REQUIRED ACTION
Pull out all lines from the listing below in which the word "mgmt" appears.

::::::::

-- ==== Sys2Proof/Machine/Fabric.lean ====
section
/-! DEFINITION. Fabric queues with their ledgers, the input sequencer and its staging streams (R30 to R36, R86). -/

namespace Sys2Proof.Machine

/-! ### Queues (R30, R32, R34) -/

/-- A queue ID (R32). -/
def queueId (src dst num : Nat) : Nat := src * 8192 + dst * 1024 + num

/-- The sequencer's input queue of a source: the management path of a region, a field channel, the Vellek engine, IR
(log entry 3). -/
inductive Source where
  | mgmt (er : Er)
  | field (c : Nat)
  | vellek
  | ir
  deriving DecidableEq, Repr

/-- The execution region of a number. -/
def erOf (n : Nat) : Option Er := if n = 0 then some .A else if n = 1 then some .B else none

/-- The queue of a source. -/
def sourceQueue : Source → Nat
  | .mgmt er => queueId (erNum er) 0 0
  | .field c => queueId 2 0 c
  | .vellek => queueId 3 0 0
  | .ir => queueId 4 0 0

/-- The sources in the order of R33 rule 3. -/
def sources : List Source :=
  [.mgmt .A, .mgmt .B] ++ (List.range 32).map Source.field ++ [.vellek, .ir]

/-- Is a queue one of the sequencer's input queues. -/
def isInputQueue (q : Nat) : Bool := sources.any (fun x => sourceQueue x == q)

/-- A fabric queue. -/
def State.queue (s : State) (q : Nat) : FQueue := look {} s.fab.queues q

/-- The queue from the input sequencer into a region's staging queue (log entry 3). -/
def stagingQueue (er : Er) : Nat := queueId (erNum er) (erNum er) 1

/-- Is a queue one that the input sequencer alone empties or fills: only groups and tokens pass there, whole (R33). -/
def sequenced (q : Nat) : Bool := isInputQueue q || q == stagingQueue .A || q == stagingQueue .B

/-- Write a fabric queue. -/
def State.setQueue (s : State) (q : Nat) (v : FQueue) : State := s.setFab { s.fab with queues := put {} s.fab.queues q v }

/-- A queue that takes entries: armed, neither frozen nor dead (R36, R352, R356). -/
def FQueue.open (q : FQueue) : Bool := q.armed && !q.frozen && !q.dead

/-- The entries of a group in a queue. -/
def Group.size (g : Group) : Nat := max g.items.length 1

/-- The producer writes n entries against n credits (R30, R34). -/
def FQueue.write (q : FQueue) (n : Nat) : FQueue := { q with avail := q.avail - n, flight := q.flight + n, occ := q.occ + n }

/-- n returned credits arrive at the producer, which sees the occupancy as it stands (R34). -/
def FQueue.credit (q : FQueue) (n : Nat) : FQueue :=
  { q with avail := q.avail + n, flight := q.flight - n, returned := q.returned + BitVec.ofNat 16 n, lastSeen := BitVec.ofNat 32 q.occ }

/-- The consumer removes n entries; the credits arrive at once unless the producer waits for them (log entry 16), or is in reset: the
consumer holds them until the re-arm (R356). -/
def FQueue.remove (q : FQueue) (n : Nat) : FQueue :=
  let q := { q with occ := q.occ - n, removed := q.removed + BitVec.ofNat 16 n }
  if q.waiting.isEmpty && q.armed then q.credit n else q

/-- Both sides of a queue start again: it holds nothing, the producer holds every credit, the counts restart (R356). -/
def FQueue.clear (q : FQueue) : FQueue :=
  { q with occ := 0, held := [], part := 0, avail := q.cap, flight := 0, removed := 0, returned := 0 }

/-- The producer runs ahead: of the groups that wait it writes as many entries as it holds credits for, and waits for the rest
(R30, R32). A group is complete when its last entry is written (R33 rule 2). -/
def FQueue.pump (now : W64) (q : FQueue) : List Group → FQueue
  | [] => { q with waiting := [] }
  | g :: rest =>
    if q.open then
      let n := min q.avail (g.size - q.part)
      if q.part + n = g.size then pump now { q.write n with held := q.held ++ [{ g with arr := now }], part := 0 } rest
      else { q.write n with waiting := g :: rest, part := q.part + n }
    else { q with waiting := g :: rest }

/-- The producer presents a group to its queue; a DEAD crossing refuses it (R352). -/
def FQueue.submit (now : W64) (q : FQueue) (g : Group) : FQueue := if q.dead then q else q.pump now (q.waiting ++ [g])

/-- The check of R35 that a queue's ledger fails: 1 sum, 2 occupancy, 3 return; 0 when its invariant holds. -/
def FQueue.violation (q : FQueue) : Nat :=
  if q.avail + q.flight ≠ q.cap then 1
  else if q.occ > q.cap ∨ q.occ > q.flight then 2
  else if q.removed - q.returned ≠ BitVec.ofNat 16 (q.flight - q.occ) then 3
  else 0

/-- Write an input queue back. A group that becomes the head of its queue has its turn from then on: it waits for at most one
group of each other queue (R223). -/
def State.setInput (s : State) (q : Nat) (v : FQueue) : State :=
  s.setQueue q (if (s.queue q).held.isEmpty then { v with turn := s.fab.taken } else v)

/-- A source presents a group to the input sequencer (R33). -/
def submitGroup (s : State) (x : Source) (items : List Item) (page : Option (BitVec 7 × BitVec 16) := none)
    (buf : Option Nat := none) : State :=
  let q := sourceQueue x
  s.setInput q ((s.queue q).submit s.time.dtime { items := items, page := page, arr := s.time.dtime, buf := buf })

/-- A mailbox command presents a group (R186): its page stays busy until the group is applied. A DEAD queue refuses it (R352). -/
def present (s : State) (p : BitVec 7) (items : List Item) : State :=
  let pg := s.page p
  if s.dev.deadCrossings.any (fun d => d.1.toNat == sourceQueue (.mgmt s.pair.active)) then turnAway s p .unavailable
  else submitGroup (s.setPage p { pg with busy := true, valid := false }) (.mgmt s.pair.active) items (some (p, pg.seqNo))

/-! ### Staging streams (R33, R34, R86) -/

/-- The entries that a group or a token is. -/
def Stage.size : Stage → Nat
  | .group g => g.size
  | .token _ => 1

/-- Entries held in a staging queue. -/
def stagingSize (l : List Stage) : Nat := l.foldl (fun n e => n + e.size) 0

/-- Tokens held in a staging queue (R34). -/
def tokensHeld (l : List Stage) : Nat := (l.filter (fun e => match e with | .token _ => true | .group _ => false)).length

/-- Regions whose staging queue the sequencer writes: those in service, and the joining region once its final pass has
ended (R33, R219). -/
def staged (s : State) (er : Er) : Bool :=
  s.serving er || (match s.pair.rejoin with
    | some j => j.er == er && decide (j.phase ≥ 5)
    | none => false)

/-- The sequencer holds n credits for a staging queue (R33 rule 5). -/
def stagingRoom (s : State) (n : Nat) (er : Er) : Bool := !staged s er || decide (n ≤ (s.queue (stagingQueue er)).avail)

/-- Write one entry to every staging queue that is written, as one replicated entry, against its credits (R30, R33 rule 5). -/
def stage (s : State) (e : Stage) : State :=
  let one (s : State) (er : Er) : State :=
    if staged s er then
      (s.setRegion er { s.region er with staging := (s.region er).staging ++ [e] }).setQueue (stagingQueue er)
        ((s.queue (stagingQueue er)).write e.size)
    else s
  one (one s .A) .B

/-- A region's apply phase has removed n entries from its staging queue, whose credits return (R30, R87). -/
def unstage (s : State) (er : Er) (n : Nat) : State := s.setQueue (stagingQueue er) ((s.queue (stagingQueue er)).remove n)

/-- The CORE edges until DTIME has reached an instant (R310): first those that slew, then the rest. -/
def Time.edgesTo (t : Time) (ns : Nat) : Nat :=
  let d : Int := (ns * 2 ^ 40 : Nat) - (t.full : Int)
  let step := rateAdvance t.rate
  let m := slewMagnitude t.slewMax
  let k := t.slewRem.natAbs / m
  let slewing := step + t.slewRem.sign * m
  if d ≤ 0 then 0
  else if d ≤ k * slewing then ((d + slewing - 1) / slewing).toNat
  else max (if m = 0 then 1 else k + 1) ((d - (if m = 0 then 0 else t.slewRem) + step - 1) / step).toNat

/-- Let the CORE edges pass until DTIME has reached an instant that a rule fixes, never back (log entry 1). -/
def advanceTo (s : State) (ns : Nat) : State := coreEdges s (s.time.edgesTo ns)

/-- The sequencer runs in RUN, and in HALT for the interlock groups; before RUN no token is inserted (R363). -/
def sequencing (s : State) : Bool := s.dev.dstate == .run

/-- Insert the next tick's token (R86): DTIME has reached its boundary. -/
def insertToken (s : State) : State :=
  if stagingRoom s 1 .A && stagingRoom s 1 .B then
    let t := s.fab.nextTick
    let s := stage (advanceTo s (t.toNat * 10000)) (.token t)
    s.setFab { s.fab with nextTick := t + 1, issued := s.fab.issued + 1 }
  else s

/-- TICK_TOKEN_INSERT (R86). -/
def execTickTokenInsert (s : State) : Out := .next (if sequencing s then insertToken s else s)

/-- The class of a source's traffic (R31): mailbox requests are Management, point updates Input. -/
def Source.cls : Source → Nat
  | .mgmt _ => 3
  | _ => 1

/-- Does group g of source x, at the head of its queue since take t, go before group h of y, at the head since take u: the higher
class, then the older turn, then the earlier arrival (R26, R31, R223, R33). -/
def goesBefore (x : Source) (t : Nat) (g : Group) (y : Source) (u : Nat) (h : Group) : Bool :=
  decide (x.cls < y.cls) || (x.cls == y.cls && (decide (t < u) || (t == u && decide (g.arr.toNat < h.arr.toNat))))

/-- The next complete group: of the heads of the queues that of the highest class, there the one whose turn came first, then the
earliest, and of those complete together the lowest source (R31, R33 rule 3, R223). A frozen queue gives none (R36), a DEAD one
what has crossed already (R356). -/
def nextGroup (s : State) : Option (Source × Group) :=
  (sources.foldl (fun (best : Option (Source × Group × Nat)) x =>
    let q := s.queue (sourceQueue x)
    match (if q.frozen then none else q.held.head?), best with
    | none, b => b
    | some g, none => some (x, g, q.turn)
    | some g, some (y, h, u) => if goesBefore x q.turn g y u h then some (x, g, q.turn) else some (y, h, u)) none).map
    (fun b => (b.1, b.2.1))

/-- A tick's token is due before any group (R33 rule 4). -/
def tokenDue (s : State) : Bool := decide (s.fab.nextTick.toNat * 10000 ≤ s.time.dtime.toNat)

/-- The sequencer takes a whole group and replicates it, holding credit in both staging queues (R33 rules 2, 5). -/
def takeGroup (s : State) : State :=
  match nextGroup s with
  | none => s
  | some (x, g) =>
    if stagingRoom s g.size .A && stagingRoom s g.size .B then
      let q := s.queue (sourceQueue x)
      let s := s.setFab { s.fab with taken := s.fab.taken + 1 }
      stage (s.setQueue (sourceQueue x) ({ q with held := q.held.tail, turn := s.fab.taken }.remove g.size)) (.group g)
    else s

/-- GROUP_TAKEN (R33): a due token goes first. -/
def execGroupTaken (s : State) : Out :=
  .next (if !sequencing s then s else if tokenDue s then s else takeGroup s)

/-- A returned credit arrives, and the producer that waited writes against it (R30, R32). -/
def FQueue.onCredit (now : W64) (q : FQueue) : FQueue :=
  let q := if q.flight > q.occ then q.credit 1 else q
  q.pump now q.waiting

/-- The same for a queue whose entries carry nothing the model names: one entry is written. -/
def FQueue.onCreditBare (q : FQueue) : FQueue :=
  let q := if q.flight > q.occ then q.credit 1 else q
  if q.open && decide (0 < q.avail) then q.write 1 else q

/-- QUEUE_WRITE_ON_CREDIT (R30). Into a staging queue the sequencer alone writes, replicated, when it takes a group or inserts a
token (R33 rule 5), so there no producer waits on a credit. -/
def execQueueWriteOnCredit (qid : BitVec 16) (s : State) : Out :=
  let q := s.queue qid.toNat
  whenPowered s
    (if isInputQueue qid.toNat then s.setInput qid.toNat (q.onCredit s.time.dtime)
     else if sequenced qid.toNat then s else s.setQueue qid.toNat q.onCreditBare)

/-- Two queues feed one port of the switch: their destinations agree, and an execution region takes bulk traffic at a port of its
own (R29). -/
def onePort (q u : Nat) : Bool :=
  q / 1024 % 8 == u / 1024 % 8 &&
    (!decide (q / 1024 % 8 < 2) || decide (Config.queueClass q = 4) == decide (Config.queueClass u = 4))

/-- A region's port has a token or a complete group of class Input ready, for which the sequencer holds staging credit (R31, R33). -/
def inputReady (s : State) (er : Er) : Bool :=
  sequencing s && staged s er &&
    if tokenDue s then stagingRoom s 1 .A && stagingRoom s 1 .B
    else match nextGroup s with
      | some (x, g) => x.cls == 1 && stagingRoom s g.size .A && stagingRoom s g.size .B
      | none => false

/-- The port of the switch that a queue feeds: its destination, and whether it is an execution region's port for bulk traffic (R29). -/
def fabricPort (q : Nat) : Nat := q / 1024 % 8 * 2 + (decide (q / 1024 % 8 < 2) && decide (Config.queueClass q = 4)).toNat

/-- How far region r is from its turn at a port where region `last` was served last: the regions go round-robin (R26). DESIGN CHOICE
(log entry 112): a port that has served none begins with region 0, and the blocks of one region, for whose round R26 gives no weights,
are served in the order of their commands. -/
def turnsUntil (last r : Nat) : Nat := (r + 7 - last) % 8

/-- An entry at the port that queue q feeds is served before q's (R26, R31): one of a higher class, the sequencer's Input traffic for
an execution region among it, or, of the same class, that of a region whose turn comes before. What waits for staging credit
blocks no other class. -/
def outranked (s : State) (q : Nat) : Bool :=
  s.fab.queues.any (fun e => e.1 != q && !sequenced e.1 && decide (0 < e.2.occ) && e.2.open && onePort e.1 q &&
      (decide (Config.queueClass e.1 < Config.queueClass q) ||
        (decide (Config.queueClass e.1 = Config.queueClass q) &&
          decide (turnsUntil (look 7 s.fab.served (fabricPort q)) (e.1 / 8192 % 8) < turnsUntil (look 7 s.fab.served (fabricPort q)) (q / 8192 % 8)))))
    || (match erOf (q / 1024 % 8) with
        | some er => (Config.queueClass q == 2 || Config.queueClass q == 3) && inputReady s er
        | none => false)

/-- QUEUE_ENTRY_REMOVED (R30, R31): the sequencer's input queues are emptied by whole groups (R33) and the staging queues by the
apply phase (R87), so there the command finds no consumer. -/
def execQueueEntryRemoved (qid : BitVec 16) (s : State) : Out :=
  let q := s.queue qid.toNat
  whenPowered s (
    if sequenced qid.toNat || q.frozen || decide (q.occ = 0) || outranked s qid.toNat then s
    else (s.setFab { s.fab with served := put 7 s.fab.served (fabricPort qid.toNat) (qid.toNat / 8192 % 8) }).setQueue qid.toNat (q.remove 1))

end Sys2Proof.Machine
end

::::::::

SOLUTION FOR THIS TASK
  | mgmt (er : Er)
  | .mgmt er => queueId (erNum er) 0 0
  [.mgmt .A, .mgmt .B] ++ (List.range 32).map Source.field ++ [.vellek, .ir]
  if s.dev.deadCrossings.any (fun d => d.1.toNat == sourceQueue (.mgmt s.pair.active)) then turnAway s p .unavailable
  else submitGroup (s.setPage p { pg with busy := true, valid := false }) (.mgmt s.pair.active) items (some (p, pg.seqNo))
  | .mgmt _ => 3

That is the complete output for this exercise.